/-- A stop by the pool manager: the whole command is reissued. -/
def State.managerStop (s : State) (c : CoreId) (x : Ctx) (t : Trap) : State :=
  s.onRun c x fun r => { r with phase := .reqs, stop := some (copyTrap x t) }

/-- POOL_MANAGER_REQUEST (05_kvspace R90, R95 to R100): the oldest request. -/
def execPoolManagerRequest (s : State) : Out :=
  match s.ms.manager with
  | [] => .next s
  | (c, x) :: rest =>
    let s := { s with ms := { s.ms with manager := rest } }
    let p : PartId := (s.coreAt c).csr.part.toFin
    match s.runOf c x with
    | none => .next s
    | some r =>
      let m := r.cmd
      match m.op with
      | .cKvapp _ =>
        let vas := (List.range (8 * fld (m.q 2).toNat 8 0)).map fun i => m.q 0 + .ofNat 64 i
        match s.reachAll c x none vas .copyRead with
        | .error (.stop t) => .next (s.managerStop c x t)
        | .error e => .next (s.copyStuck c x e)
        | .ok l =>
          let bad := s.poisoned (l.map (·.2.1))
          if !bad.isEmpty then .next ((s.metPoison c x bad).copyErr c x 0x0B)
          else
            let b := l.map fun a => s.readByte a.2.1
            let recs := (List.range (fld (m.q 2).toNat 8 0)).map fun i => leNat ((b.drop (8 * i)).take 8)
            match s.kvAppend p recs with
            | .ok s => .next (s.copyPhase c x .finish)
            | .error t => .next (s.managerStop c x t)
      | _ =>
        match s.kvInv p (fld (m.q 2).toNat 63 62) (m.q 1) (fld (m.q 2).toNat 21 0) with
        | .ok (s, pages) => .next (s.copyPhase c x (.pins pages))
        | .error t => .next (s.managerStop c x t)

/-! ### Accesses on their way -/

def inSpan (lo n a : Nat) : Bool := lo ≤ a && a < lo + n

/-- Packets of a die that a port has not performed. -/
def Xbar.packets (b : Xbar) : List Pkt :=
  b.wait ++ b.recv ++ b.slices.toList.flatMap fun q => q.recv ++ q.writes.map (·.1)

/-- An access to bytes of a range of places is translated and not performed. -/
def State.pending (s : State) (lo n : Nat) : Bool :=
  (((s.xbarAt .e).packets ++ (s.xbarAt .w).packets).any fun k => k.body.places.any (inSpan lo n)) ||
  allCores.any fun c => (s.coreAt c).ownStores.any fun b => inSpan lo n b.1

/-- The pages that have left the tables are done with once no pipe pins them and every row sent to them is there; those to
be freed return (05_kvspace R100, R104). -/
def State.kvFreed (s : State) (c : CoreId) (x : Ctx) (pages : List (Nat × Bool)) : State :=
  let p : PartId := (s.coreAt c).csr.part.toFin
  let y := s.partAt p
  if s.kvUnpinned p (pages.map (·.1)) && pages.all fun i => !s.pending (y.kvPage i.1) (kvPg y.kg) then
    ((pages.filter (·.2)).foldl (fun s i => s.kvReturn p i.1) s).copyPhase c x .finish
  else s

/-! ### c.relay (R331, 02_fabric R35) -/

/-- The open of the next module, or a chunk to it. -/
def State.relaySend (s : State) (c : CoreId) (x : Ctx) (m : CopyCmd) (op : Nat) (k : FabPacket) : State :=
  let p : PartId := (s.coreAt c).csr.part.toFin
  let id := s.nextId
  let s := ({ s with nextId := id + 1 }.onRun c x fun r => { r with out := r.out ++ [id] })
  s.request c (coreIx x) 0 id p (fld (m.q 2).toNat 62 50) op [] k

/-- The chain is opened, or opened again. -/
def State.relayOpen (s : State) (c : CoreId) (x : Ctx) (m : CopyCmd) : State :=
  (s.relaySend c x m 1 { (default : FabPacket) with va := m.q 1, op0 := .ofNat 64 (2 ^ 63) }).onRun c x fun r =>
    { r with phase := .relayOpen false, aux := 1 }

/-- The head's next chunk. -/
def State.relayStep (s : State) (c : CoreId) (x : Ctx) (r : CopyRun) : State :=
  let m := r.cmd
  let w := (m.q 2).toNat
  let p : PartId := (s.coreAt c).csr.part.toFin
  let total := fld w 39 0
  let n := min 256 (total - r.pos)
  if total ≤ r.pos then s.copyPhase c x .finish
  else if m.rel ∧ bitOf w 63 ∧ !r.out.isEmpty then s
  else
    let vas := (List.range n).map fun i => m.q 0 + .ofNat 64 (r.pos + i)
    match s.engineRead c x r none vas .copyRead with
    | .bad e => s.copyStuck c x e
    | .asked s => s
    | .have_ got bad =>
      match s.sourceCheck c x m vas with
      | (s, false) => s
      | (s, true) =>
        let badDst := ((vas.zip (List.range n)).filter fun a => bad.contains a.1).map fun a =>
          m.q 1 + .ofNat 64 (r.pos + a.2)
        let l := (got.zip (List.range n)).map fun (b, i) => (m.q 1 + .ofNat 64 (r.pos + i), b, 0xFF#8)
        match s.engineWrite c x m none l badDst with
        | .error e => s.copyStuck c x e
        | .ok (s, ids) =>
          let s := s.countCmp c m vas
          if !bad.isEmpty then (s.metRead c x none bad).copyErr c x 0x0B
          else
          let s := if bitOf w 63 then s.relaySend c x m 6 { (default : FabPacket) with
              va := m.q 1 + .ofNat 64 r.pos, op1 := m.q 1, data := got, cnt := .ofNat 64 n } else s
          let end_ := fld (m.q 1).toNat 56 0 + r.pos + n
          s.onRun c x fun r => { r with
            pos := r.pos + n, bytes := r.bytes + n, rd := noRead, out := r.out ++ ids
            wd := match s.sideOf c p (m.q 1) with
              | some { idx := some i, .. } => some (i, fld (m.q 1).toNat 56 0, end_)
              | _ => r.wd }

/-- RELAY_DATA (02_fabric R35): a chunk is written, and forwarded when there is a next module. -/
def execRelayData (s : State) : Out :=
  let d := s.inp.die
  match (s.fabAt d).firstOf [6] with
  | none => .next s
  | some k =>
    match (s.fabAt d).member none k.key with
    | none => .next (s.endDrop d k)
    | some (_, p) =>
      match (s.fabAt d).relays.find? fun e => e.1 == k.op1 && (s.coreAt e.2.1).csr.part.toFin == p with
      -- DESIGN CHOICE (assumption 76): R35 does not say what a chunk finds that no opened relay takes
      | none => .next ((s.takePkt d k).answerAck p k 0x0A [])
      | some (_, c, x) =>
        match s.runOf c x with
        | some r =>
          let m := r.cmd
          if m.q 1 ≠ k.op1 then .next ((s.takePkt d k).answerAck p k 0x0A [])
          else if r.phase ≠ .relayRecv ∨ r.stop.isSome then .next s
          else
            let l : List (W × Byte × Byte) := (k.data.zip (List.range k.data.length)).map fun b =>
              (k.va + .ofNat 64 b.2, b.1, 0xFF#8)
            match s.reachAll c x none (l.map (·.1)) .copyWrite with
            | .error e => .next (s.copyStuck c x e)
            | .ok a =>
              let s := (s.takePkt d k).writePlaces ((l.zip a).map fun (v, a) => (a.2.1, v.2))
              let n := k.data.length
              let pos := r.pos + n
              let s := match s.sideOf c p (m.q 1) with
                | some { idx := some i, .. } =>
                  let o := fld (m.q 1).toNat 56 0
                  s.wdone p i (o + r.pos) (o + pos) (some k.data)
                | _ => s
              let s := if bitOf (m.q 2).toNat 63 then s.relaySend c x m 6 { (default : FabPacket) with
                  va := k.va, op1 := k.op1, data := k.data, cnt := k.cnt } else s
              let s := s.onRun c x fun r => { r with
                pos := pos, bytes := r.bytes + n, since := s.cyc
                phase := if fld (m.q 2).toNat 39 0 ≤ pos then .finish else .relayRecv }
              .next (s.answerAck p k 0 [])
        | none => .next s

==

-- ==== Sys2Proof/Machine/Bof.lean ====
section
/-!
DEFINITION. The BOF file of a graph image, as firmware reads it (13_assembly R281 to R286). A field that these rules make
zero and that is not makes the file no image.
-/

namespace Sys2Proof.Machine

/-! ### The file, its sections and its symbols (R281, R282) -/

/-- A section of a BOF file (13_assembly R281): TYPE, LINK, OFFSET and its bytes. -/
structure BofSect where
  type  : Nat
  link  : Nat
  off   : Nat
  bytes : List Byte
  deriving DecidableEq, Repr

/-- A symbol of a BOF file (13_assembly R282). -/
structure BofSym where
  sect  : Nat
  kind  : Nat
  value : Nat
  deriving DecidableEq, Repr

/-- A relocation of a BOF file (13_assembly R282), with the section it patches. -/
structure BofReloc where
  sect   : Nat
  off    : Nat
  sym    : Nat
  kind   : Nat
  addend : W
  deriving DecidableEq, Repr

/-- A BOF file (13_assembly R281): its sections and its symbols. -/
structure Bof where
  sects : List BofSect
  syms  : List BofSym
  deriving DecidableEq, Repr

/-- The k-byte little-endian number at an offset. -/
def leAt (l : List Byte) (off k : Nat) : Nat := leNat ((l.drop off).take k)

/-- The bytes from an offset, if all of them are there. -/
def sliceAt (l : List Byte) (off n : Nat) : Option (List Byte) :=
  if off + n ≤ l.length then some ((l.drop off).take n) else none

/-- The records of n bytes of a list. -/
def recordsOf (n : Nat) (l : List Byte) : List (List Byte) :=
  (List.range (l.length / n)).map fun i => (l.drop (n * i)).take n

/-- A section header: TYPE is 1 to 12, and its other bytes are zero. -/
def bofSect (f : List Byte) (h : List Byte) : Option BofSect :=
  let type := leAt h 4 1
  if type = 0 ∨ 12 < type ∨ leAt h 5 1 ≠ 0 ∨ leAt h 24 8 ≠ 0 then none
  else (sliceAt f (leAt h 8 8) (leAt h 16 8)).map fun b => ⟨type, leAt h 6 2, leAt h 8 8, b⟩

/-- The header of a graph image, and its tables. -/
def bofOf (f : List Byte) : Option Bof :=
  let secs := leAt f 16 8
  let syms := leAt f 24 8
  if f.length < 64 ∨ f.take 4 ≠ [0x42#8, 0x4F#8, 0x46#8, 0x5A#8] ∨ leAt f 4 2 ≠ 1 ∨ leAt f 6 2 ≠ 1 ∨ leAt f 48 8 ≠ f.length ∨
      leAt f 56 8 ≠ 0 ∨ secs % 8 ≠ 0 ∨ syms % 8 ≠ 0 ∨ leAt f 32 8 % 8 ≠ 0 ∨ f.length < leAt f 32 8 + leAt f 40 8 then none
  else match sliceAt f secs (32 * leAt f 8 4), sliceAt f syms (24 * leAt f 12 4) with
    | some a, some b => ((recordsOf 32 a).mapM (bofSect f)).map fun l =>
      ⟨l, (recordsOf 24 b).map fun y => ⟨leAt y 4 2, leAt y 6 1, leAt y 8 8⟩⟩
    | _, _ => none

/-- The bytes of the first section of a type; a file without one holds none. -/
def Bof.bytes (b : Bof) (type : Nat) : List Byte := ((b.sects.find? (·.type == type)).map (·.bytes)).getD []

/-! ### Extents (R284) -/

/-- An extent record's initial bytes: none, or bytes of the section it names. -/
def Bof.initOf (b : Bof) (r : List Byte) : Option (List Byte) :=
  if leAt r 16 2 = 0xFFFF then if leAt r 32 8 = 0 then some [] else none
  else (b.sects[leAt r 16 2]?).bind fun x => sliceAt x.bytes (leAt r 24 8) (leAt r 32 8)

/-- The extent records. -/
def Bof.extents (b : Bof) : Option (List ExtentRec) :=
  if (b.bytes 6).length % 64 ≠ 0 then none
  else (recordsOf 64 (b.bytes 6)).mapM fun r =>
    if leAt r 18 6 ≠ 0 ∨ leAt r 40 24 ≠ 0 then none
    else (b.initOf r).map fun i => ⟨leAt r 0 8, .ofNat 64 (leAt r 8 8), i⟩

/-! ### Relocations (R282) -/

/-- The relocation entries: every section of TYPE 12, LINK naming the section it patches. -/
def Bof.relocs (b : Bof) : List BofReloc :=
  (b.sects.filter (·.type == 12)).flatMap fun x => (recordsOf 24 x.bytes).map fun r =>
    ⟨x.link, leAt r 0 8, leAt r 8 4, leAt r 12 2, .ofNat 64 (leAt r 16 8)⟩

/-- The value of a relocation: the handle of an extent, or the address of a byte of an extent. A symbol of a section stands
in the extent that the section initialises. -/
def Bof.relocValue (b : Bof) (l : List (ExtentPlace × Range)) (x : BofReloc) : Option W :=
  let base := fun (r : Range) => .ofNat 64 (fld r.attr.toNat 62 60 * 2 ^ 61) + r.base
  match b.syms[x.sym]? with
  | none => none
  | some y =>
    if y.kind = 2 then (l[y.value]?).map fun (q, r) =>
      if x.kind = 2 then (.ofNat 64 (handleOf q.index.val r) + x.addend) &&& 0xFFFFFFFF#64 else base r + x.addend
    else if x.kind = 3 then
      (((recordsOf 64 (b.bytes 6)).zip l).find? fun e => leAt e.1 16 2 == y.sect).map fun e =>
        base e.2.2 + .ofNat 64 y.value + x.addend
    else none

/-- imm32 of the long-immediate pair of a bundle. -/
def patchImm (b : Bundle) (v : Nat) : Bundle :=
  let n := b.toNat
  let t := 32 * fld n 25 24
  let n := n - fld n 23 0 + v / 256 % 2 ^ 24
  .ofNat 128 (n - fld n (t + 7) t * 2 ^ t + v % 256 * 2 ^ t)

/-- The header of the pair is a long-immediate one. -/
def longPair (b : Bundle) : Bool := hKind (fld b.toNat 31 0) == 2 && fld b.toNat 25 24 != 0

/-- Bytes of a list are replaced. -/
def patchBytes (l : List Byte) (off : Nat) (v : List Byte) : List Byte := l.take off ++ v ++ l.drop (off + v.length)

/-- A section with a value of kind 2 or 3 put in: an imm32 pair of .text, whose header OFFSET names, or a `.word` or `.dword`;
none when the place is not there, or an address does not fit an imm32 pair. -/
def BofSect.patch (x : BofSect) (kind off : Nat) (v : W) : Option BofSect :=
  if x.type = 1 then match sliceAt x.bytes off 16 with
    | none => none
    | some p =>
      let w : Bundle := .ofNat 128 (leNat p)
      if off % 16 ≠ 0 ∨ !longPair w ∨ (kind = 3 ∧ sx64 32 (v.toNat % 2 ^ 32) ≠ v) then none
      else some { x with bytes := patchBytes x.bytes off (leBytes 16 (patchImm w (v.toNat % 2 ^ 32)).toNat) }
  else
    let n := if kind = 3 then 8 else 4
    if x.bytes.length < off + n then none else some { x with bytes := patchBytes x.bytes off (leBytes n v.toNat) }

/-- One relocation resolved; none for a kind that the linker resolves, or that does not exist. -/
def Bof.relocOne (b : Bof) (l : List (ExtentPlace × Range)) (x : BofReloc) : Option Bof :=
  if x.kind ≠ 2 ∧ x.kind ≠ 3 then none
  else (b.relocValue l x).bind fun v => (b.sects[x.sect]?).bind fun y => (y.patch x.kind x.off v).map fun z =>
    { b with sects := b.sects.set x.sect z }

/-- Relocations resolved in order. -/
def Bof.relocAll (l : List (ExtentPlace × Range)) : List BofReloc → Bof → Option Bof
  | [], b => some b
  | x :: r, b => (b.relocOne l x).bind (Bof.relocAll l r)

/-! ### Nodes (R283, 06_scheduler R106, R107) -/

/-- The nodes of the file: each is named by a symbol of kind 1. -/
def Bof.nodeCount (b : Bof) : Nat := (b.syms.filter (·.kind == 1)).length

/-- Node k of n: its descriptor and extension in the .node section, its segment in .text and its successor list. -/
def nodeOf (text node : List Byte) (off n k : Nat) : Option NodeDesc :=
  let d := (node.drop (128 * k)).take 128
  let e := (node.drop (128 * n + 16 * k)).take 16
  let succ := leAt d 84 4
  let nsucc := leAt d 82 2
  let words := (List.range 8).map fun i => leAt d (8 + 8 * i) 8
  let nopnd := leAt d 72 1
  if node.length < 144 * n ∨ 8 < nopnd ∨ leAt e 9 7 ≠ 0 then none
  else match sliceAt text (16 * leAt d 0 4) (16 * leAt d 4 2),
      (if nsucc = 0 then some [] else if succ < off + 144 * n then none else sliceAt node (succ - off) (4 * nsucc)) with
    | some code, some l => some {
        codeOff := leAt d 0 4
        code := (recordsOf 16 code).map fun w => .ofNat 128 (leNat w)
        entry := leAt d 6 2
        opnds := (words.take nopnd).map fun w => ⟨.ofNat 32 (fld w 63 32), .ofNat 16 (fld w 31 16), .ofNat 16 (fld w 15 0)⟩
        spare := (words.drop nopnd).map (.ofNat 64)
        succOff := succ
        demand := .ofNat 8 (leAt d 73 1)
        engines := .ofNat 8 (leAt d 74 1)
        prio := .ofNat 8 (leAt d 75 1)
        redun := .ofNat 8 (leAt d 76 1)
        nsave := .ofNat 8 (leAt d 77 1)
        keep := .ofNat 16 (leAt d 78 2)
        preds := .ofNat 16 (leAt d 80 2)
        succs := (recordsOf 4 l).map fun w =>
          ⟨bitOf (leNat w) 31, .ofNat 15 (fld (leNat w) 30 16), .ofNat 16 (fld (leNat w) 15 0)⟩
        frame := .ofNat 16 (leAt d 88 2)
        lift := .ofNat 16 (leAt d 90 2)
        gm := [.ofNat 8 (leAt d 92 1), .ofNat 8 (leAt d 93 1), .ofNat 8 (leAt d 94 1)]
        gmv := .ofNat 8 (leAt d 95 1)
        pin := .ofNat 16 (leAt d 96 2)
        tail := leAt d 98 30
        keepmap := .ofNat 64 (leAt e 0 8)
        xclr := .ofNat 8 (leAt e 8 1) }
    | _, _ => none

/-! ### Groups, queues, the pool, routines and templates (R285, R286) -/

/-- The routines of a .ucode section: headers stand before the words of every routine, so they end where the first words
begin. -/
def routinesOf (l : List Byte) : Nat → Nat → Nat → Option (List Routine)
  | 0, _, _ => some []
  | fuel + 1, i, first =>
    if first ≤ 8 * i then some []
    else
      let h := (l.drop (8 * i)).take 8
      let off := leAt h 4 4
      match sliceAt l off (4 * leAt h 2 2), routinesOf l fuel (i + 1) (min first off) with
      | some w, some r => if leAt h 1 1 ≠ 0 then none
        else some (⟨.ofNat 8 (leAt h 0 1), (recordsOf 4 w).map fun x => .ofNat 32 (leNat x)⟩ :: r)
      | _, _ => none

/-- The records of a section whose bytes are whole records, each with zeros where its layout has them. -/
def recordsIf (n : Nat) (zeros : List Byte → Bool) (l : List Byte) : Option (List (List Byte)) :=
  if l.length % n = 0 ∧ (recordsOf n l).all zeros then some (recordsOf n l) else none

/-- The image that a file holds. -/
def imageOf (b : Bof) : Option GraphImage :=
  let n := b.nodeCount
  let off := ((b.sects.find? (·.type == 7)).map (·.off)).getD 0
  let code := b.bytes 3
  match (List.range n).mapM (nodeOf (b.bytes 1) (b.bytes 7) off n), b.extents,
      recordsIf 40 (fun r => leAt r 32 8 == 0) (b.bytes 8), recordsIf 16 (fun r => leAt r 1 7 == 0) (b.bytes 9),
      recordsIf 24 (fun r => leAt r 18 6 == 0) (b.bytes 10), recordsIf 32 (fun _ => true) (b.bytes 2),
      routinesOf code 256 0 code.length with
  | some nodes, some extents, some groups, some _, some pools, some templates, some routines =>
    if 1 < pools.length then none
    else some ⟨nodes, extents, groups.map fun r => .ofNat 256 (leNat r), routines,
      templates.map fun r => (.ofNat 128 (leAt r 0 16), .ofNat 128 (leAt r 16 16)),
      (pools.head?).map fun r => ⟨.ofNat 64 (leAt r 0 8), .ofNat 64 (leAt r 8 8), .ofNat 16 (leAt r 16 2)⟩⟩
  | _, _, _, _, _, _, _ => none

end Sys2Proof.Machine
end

HOW TO COMPLETE THIS TASK
Please transcribe only the lines in the records above running from the line that has "is reissued. -/" through the line that has "x (.pins pages))", both included, exactly as they appear.

ANSWER AREA
/-- A stop by the pool manager: the whole command is reissued. -/
def State.managerStop (s : State) (c : CoreId) (x : Ctx) (t : Trap) : State :=
  s.onRun c x fun r => { r with phase := .reqs, stop := some (copyTrap x t) }

/-- POOL_MANAGER_REQUEST (05_kvspace R90, R95 to R100): the oldest request. -/
def execPoolManagerRequest (s : State) : Out :=
  match s.ms.manager with
  | [] => .next s
  | (c, x) :: rest =>
    let s := { s with ms := { s.ms with manager := rest } }
    let p : PartId := (s.coreAt c).csr.part.toFin
    match s.runOf c x with
    | none => .next s
    | some r =>
      let m := r.cmd
      match m.op with
      | .cKvapp _ =>
        let vas := (List.range (8 * fld (m.q 2).toNat 8 0)).map fun i => m.q 0 + .ofNat 64 i
        match s.reachAll c x none vas .copyRead with
        | .error (.stop t) => .next (s.managerStop c x t)
        | .error e => .next (s.copyStuck c x e)
        | .ok l =>
          let bad := s.poisoned (l.map (·.2.1))
          if !bad.isEmpty then .next ((s.metPoison c x bad).copyErr c x 0x0B)
          else
            let b := l.map fun a => s.readByte a.2.1
            let recs := (List.range (fld (m.q 2).toNat 8 0)).map fun i => leNat ((b.drop (8 * i)).take 8)
            match s.kvAppend p recs with
            | .ok s => .next (s.copyPhase c x .finish)
            | .error t => .next (s.managerStop c x t)
      | _ =>
        match s.kvInv p (fld (m.q 2).toNat 63 62) (m.q 1) (fld (m.q 2).toNat 21 0) with
        | .ok (s, pages) => .next (s.copyPhase c x (.pins pages))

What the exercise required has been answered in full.